* [Work required]:
Reproduce word for word the lines between those holding "that a group" and "(∀ s : State, s.pending", inclusive, and nothing else from the data below.

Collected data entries
Segment Open

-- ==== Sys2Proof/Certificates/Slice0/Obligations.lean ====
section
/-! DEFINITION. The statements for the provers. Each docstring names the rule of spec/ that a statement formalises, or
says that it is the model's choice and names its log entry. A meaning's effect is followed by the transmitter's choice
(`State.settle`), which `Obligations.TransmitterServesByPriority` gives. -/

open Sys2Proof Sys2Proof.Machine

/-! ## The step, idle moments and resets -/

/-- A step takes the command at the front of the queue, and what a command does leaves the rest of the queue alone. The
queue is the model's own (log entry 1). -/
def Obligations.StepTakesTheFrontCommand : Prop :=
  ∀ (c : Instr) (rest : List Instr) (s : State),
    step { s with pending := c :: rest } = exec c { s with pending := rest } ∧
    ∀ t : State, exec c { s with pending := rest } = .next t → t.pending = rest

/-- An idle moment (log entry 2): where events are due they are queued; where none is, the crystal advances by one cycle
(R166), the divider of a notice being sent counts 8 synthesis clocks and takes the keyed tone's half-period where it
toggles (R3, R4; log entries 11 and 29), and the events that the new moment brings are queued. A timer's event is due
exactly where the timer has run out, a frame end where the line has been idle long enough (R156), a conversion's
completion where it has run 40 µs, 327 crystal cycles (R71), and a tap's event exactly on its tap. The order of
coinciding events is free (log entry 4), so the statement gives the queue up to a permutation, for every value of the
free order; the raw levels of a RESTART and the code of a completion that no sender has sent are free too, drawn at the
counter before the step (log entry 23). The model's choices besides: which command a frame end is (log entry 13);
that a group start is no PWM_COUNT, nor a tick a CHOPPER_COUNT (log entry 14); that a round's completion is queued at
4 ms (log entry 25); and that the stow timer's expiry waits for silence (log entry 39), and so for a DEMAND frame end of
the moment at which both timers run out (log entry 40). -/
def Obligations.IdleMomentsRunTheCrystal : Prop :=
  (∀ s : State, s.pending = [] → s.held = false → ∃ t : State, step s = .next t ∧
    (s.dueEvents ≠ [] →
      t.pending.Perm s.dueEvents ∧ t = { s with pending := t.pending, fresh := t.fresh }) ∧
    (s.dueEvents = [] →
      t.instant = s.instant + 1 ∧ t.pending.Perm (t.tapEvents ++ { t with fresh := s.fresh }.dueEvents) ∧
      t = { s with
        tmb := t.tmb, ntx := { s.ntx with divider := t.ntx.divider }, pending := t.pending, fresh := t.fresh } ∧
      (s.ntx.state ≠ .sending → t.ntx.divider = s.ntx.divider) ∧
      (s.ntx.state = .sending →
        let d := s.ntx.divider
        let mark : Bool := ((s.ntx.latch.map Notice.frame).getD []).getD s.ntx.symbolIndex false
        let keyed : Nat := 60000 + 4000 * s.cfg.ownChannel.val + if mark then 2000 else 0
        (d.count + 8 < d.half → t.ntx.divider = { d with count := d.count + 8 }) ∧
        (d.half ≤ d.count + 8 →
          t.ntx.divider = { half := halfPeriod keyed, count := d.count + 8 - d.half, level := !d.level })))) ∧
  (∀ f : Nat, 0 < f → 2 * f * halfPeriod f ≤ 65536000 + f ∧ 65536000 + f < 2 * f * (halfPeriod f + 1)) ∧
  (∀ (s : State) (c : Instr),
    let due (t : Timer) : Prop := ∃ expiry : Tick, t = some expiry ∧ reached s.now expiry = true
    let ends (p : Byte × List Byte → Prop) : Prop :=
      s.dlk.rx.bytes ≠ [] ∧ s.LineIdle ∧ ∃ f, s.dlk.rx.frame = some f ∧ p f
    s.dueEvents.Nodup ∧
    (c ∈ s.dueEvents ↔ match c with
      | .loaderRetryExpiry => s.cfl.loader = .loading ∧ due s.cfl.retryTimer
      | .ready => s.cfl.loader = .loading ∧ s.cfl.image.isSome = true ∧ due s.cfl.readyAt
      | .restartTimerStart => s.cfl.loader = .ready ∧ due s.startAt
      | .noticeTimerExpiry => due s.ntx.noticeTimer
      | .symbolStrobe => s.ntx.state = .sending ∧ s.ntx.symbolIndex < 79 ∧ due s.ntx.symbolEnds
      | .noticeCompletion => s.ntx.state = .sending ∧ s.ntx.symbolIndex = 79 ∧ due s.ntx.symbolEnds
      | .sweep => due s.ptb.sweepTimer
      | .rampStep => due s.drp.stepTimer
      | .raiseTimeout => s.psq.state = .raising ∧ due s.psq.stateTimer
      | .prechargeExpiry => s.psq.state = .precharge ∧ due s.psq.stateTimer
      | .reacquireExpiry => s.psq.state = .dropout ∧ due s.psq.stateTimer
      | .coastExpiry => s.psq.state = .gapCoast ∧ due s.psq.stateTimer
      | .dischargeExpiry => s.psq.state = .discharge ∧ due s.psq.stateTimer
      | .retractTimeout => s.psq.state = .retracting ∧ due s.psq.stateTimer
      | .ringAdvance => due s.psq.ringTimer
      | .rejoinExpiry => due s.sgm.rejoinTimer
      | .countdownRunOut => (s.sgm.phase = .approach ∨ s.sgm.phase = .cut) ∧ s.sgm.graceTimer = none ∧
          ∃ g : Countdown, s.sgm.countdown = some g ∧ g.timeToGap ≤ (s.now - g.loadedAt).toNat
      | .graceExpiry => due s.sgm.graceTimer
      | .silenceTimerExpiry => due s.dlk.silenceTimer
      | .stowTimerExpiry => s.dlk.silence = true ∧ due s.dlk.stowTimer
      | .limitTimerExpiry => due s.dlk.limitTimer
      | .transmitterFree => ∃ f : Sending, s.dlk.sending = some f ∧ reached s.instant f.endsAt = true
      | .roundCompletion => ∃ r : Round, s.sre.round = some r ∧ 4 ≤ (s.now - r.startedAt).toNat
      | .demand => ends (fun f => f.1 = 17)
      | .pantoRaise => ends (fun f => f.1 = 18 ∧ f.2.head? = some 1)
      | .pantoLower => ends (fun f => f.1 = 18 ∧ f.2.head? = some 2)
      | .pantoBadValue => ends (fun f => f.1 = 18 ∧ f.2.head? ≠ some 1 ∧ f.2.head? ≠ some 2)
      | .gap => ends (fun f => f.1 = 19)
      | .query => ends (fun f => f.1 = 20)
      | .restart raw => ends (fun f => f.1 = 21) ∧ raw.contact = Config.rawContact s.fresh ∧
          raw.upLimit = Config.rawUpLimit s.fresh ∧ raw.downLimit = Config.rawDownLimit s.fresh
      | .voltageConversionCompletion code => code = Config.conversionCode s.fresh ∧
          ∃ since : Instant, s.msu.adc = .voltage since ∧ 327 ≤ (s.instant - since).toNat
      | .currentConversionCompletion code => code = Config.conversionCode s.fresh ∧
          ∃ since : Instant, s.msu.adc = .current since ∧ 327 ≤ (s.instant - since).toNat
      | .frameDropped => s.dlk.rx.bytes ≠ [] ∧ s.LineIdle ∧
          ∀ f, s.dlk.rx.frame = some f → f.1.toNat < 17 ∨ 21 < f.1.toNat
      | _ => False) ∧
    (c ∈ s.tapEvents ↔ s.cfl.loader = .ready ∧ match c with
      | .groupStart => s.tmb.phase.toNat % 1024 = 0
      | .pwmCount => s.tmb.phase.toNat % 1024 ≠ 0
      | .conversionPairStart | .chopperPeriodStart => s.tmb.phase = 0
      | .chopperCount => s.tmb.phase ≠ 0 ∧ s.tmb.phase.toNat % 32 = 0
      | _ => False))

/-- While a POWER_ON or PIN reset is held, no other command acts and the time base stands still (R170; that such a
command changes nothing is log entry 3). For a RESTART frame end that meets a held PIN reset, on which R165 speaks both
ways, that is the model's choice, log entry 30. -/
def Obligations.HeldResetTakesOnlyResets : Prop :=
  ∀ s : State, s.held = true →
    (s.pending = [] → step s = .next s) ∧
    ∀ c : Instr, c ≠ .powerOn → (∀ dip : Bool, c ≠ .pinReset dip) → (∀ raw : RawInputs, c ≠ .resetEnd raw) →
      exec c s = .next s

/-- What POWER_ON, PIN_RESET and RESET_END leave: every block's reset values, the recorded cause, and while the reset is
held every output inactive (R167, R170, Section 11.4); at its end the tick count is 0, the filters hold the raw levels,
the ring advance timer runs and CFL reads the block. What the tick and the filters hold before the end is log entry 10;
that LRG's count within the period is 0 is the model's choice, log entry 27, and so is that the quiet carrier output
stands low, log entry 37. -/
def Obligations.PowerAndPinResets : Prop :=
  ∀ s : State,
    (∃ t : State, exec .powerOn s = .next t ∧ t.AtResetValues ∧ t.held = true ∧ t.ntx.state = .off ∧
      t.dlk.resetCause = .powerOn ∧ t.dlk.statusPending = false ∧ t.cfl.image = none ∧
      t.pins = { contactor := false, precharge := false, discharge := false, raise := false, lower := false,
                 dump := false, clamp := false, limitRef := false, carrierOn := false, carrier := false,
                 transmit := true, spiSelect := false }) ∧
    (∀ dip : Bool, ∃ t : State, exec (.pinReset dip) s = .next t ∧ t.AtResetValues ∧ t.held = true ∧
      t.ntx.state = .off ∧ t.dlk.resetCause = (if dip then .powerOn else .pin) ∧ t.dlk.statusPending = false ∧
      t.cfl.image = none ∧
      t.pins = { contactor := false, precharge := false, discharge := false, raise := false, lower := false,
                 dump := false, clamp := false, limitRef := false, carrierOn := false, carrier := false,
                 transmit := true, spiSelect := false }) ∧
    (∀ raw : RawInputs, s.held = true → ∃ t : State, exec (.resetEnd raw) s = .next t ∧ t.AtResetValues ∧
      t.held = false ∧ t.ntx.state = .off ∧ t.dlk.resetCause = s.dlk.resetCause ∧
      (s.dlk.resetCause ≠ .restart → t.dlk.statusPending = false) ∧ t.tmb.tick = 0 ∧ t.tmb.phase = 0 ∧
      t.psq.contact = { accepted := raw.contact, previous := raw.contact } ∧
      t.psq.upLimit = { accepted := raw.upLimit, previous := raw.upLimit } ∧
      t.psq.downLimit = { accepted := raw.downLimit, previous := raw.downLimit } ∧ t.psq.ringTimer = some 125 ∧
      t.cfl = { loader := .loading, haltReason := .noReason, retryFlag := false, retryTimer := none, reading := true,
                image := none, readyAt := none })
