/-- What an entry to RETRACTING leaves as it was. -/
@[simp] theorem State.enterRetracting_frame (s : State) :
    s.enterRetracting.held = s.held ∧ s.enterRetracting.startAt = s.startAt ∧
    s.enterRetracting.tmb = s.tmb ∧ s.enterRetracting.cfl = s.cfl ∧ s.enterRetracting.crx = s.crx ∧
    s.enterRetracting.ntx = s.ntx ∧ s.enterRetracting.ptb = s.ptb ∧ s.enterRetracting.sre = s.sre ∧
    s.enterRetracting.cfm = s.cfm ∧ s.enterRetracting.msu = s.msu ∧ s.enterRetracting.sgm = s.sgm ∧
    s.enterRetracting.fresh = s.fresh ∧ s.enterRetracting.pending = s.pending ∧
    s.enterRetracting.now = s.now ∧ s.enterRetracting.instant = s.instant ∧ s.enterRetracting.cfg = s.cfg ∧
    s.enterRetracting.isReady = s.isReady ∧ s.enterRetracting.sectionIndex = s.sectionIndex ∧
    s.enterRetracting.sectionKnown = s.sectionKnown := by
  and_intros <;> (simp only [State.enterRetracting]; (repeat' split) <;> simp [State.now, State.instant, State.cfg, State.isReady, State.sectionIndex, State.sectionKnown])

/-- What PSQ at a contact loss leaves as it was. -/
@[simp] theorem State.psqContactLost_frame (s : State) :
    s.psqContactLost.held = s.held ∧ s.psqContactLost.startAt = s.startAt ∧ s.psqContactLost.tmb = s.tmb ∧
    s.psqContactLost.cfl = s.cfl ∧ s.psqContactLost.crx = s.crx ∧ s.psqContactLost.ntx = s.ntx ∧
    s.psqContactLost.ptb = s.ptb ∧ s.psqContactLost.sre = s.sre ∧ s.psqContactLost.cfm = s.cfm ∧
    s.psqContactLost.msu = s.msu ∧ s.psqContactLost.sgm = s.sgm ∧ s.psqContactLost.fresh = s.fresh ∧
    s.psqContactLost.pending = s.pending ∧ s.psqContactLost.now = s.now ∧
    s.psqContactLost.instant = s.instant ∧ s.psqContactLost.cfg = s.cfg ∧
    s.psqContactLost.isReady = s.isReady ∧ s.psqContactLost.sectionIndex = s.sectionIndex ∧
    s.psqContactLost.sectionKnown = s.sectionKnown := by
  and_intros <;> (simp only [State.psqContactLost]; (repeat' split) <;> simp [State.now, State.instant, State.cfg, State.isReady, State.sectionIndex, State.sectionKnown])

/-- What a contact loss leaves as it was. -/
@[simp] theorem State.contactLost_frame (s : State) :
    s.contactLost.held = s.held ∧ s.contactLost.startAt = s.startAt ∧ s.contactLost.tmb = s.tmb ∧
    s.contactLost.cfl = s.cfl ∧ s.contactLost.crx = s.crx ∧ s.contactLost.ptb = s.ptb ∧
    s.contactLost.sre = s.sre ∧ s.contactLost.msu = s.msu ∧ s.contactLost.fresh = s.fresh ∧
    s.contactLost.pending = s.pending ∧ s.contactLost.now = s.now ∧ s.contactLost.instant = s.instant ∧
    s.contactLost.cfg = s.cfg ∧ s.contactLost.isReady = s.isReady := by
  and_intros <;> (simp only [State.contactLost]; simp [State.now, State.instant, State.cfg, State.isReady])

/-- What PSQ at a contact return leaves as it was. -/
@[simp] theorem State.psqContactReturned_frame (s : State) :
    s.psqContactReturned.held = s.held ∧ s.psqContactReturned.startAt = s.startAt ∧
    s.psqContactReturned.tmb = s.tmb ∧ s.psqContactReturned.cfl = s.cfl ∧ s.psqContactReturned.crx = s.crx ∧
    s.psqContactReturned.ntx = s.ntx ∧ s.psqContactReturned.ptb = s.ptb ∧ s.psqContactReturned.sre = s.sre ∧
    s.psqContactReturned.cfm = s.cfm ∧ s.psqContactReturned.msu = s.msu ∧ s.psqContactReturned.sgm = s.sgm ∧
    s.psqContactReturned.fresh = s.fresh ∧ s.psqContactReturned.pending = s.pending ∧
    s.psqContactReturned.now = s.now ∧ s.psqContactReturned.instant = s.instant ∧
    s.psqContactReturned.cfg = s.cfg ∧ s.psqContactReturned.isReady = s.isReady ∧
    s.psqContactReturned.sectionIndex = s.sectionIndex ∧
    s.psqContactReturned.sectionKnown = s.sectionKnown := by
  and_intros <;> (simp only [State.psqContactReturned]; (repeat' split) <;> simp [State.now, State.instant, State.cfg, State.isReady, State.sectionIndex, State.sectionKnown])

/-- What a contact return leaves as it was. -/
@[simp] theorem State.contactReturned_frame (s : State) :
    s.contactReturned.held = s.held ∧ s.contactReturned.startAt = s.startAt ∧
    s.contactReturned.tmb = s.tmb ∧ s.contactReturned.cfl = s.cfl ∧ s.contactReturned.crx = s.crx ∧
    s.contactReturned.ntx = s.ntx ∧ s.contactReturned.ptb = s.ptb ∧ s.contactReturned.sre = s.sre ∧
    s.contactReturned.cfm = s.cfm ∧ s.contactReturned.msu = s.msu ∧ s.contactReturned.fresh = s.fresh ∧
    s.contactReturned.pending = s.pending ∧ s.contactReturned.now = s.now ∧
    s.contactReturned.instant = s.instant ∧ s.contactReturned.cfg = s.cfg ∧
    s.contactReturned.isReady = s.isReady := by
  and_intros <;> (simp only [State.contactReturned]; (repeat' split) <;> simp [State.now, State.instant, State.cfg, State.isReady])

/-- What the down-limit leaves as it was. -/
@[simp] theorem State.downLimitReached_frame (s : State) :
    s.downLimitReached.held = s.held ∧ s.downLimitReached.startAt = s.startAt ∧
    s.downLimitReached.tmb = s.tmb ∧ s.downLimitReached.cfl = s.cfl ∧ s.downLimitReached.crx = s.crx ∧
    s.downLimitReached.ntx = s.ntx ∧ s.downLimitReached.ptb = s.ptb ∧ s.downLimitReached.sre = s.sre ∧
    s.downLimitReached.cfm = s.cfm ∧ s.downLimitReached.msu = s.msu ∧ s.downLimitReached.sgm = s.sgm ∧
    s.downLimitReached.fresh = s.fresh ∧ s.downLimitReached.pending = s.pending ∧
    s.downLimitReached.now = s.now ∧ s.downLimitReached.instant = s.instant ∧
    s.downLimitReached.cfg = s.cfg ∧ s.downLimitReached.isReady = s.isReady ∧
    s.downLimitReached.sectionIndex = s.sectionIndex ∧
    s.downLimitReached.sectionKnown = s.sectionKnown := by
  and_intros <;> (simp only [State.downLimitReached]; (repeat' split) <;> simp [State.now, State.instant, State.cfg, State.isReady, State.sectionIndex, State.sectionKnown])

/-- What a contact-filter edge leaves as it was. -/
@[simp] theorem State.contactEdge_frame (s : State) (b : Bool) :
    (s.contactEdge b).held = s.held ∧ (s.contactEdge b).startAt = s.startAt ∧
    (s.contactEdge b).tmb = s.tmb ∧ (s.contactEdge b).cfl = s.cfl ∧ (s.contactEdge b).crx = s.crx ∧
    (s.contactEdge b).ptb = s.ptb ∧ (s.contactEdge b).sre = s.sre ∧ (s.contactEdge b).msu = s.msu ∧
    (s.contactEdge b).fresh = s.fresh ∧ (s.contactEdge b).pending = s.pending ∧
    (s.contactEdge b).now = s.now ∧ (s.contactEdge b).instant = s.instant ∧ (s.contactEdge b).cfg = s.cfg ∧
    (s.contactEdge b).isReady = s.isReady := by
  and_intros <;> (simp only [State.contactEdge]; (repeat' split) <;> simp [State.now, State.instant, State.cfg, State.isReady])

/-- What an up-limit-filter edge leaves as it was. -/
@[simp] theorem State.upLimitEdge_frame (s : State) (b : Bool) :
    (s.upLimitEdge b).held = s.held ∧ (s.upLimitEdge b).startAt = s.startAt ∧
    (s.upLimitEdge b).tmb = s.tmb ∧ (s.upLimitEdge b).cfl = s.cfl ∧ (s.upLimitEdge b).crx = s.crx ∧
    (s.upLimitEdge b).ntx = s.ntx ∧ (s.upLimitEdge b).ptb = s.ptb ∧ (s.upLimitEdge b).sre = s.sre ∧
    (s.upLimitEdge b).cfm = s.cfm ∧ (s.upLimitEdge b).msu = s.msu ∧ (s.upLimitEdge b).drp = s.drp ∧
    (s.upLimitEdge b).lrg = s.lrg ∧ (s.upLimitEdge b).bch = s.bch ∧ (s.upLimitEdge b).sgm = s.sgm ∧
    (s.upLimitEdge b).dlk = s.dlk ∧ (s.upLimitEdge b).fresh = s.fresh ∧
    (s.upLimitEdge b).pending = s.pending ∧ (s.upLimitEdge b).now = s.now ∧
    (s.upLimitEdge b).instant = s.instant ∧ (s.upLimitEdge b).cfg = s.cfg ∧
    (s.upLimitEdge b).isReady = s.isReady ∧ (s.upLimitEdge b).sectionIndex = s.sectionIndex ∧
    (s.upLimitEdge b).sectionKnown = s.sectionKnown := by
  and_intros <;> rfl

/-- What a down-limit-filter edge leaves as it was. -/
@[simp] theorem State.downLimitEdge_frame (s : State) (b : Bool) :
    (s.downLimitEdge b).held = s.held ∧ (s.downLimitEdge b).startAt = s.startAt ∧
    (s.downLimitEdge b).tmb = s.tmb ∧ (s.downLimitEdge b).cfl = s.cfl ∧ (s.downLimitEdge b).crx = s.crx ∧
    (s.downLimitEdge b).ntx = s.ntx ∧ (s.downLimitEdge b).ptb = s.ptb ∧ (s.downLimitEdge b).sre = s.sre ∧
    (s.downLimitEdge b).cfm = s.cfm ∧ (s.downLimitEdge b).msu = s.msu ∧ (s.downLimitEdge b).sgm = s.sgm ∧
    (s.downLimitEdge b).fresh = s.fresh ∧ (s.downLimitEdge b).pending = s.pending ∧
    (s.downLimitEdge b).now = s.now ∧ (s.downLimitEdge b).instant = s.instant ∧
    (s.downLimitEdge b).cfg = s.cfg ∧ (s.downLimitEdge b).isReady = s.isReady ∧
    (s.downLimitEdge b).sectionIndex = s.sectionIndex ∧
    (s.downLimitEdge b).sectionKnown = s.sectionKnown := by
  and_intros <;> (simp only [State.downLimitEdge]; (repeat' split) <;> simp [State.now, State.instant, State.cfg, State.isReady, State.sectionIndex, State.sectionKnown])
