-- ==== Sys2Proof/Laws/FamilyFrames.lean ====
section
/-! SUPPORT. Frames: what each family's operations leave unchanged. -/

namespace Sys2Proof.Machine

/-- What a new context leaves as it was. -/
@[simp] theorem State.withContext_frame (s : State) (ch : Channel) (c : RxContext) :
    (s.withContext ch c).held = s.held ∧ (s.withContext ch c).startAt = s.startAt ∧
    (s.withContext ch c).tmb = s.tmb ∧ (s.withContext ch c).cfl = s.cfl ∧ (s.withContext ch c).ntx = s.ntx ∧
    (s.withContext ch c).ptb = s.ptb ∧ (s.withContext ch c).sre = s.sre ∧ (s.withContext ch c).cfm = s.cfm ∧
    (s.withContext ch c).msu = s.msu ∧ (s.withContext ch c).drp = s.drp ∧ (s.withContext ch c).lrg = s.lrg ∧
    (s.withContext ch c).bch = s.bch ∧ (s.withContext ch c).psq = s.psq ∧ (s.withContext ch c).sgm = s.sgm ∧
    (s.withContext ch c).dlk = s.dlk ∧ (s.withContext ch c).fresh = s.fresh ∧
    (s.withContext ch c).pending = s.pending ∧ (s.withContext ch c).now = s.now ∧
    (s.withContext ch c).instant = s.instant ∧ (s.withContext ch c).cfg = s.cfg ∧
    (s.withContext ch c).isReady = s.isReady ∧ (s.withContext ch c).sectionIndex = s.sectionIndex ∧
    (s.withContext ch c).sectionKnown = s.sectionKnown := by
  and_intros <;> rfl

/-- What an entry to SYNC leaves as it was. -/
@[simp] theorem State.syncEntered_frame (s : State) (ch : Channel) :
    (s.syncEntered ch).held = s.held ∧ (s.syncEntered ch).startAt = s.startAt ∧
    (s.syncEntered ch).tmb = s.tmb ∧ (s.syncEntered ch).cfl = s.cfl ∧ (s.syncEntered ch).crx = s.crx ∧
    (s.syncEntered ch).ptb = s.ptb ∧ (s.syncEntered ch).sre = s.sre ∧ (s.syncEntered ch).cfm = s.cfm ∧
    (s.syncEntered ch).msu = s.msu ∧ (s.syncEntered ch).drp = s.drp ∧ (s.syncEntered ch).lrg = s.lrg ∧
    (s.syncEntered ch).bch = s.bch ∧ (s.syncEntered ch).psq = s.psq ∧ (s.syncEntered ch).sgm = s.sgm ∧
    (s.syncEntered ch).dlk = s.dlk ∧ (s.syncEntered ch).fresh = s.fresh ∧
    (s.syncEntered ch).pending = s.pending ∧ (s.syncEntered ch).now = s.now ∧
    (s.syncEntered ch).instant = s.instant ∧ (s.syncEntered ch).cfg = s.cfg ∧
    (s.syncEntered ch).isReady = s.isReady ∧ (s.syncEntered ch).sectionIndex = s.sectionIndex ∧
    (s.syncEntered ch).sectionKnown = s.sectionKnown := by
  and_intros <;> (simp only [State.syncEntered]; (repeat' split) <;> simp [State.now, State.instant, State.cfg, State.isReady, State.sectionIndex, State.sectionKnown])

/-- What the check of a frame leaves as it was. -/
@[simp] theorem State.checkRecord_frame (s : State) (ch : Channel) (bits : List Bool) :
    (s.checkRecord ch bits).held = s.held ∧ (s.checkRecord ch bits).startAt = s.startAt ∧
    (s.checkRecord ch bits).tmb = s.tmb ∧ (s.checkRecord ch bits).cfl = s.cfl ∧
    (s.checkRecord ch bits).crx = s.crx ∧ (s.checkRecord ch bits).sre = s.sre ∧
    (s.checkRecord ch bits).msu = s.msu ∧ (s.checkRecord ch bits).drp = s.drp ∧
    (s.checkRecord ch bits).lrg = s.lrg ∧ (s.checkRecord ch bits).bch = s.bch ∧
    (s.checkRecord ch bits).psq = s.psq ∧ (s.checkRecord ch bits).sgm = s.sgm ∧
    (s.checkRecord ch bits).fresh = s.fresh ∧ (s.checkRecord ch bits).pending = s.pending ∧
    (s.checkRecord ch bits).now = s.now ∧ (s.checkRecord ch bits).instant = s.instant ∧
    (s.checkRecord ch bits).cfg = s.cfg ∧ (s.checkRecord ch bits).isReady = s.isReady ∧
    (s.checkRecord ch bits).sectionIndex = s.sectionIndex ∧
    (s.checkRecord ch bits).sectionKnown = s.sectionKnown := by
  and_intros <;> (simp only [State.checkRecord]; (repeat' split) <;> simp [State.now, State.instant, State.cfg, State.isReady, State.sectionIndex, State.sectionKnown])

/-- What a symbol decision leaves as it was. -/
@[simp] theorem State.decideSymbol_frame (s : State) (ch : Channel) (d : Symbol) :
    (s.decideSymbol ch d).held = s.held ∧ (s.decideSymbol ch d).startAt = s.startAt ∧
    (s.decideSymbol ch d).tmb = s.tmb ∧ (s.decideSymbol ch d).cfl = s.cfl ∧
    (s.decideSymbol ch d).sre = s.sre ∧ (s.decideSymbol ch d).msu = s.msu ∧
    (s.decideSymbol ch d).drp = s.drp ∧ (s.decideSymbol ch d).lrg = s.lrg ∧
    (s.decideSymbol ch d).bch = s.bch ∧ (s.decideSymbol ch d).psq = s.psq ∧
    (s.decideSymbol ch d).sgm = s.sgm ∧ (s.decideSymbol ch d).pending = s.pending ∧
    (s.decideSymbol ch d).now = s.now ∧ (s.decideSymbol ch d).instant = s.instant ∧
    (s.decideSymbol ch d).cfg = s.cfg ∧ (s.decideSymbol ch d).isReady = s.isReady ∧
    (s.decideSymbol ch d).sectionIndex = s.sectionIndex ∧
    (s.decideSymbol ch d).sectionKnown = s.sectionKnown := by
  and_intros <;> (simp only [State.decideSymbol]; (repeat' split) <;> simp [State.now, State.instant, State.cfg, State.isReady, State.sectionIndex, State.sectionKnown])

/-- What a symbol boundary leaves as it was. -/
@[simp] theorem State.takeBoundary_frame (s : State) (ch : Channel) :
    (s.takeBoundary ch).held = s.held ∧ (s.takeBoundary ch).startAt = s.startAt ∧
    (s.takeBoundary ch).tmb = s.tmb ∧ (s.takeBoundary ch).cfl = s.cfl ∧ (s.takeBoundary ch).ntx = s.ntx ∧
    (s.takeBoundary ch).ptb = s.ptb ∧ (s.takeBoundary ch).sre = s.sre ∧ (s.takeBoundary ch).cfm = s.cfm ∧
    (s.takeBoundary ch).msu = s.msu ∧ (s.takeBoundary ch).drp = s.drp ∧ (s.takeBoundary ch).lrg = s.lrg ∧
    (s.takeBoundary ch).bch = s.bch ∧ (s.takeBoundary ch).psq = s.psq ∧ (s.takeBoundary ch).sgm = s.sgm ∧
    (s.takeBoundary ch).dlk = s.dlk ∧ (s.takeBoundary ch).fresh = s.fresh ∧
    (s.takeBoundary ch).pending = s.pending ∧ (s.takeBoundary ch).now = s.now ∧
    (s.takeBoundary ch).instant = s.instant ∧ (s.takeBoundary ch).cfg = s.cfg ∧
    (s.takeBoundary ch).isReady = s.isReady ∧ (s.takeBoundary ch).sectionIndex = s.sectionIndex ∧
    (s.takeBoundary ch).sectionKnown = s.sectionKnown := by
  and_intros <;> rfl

Segment Closed

* [Solution to this exercise]:
that a group start is no PWM_COUNT, nor a tick a CHOPPER_COUNT (log entry 14); that a round's completion is queued at
4 ms (log entry 25); and that the stow timer's expiry waits for silence (log entry 39), and so for a DEMAND frame end of
the moment at which both timers run out (log entry 40). -/
def Obligations.IdleMomentsRunTheCrystal : Prop :=
  (∀ s : State, s.pending = [] → s.held = false → ∃ t : State, step s = .next t ∧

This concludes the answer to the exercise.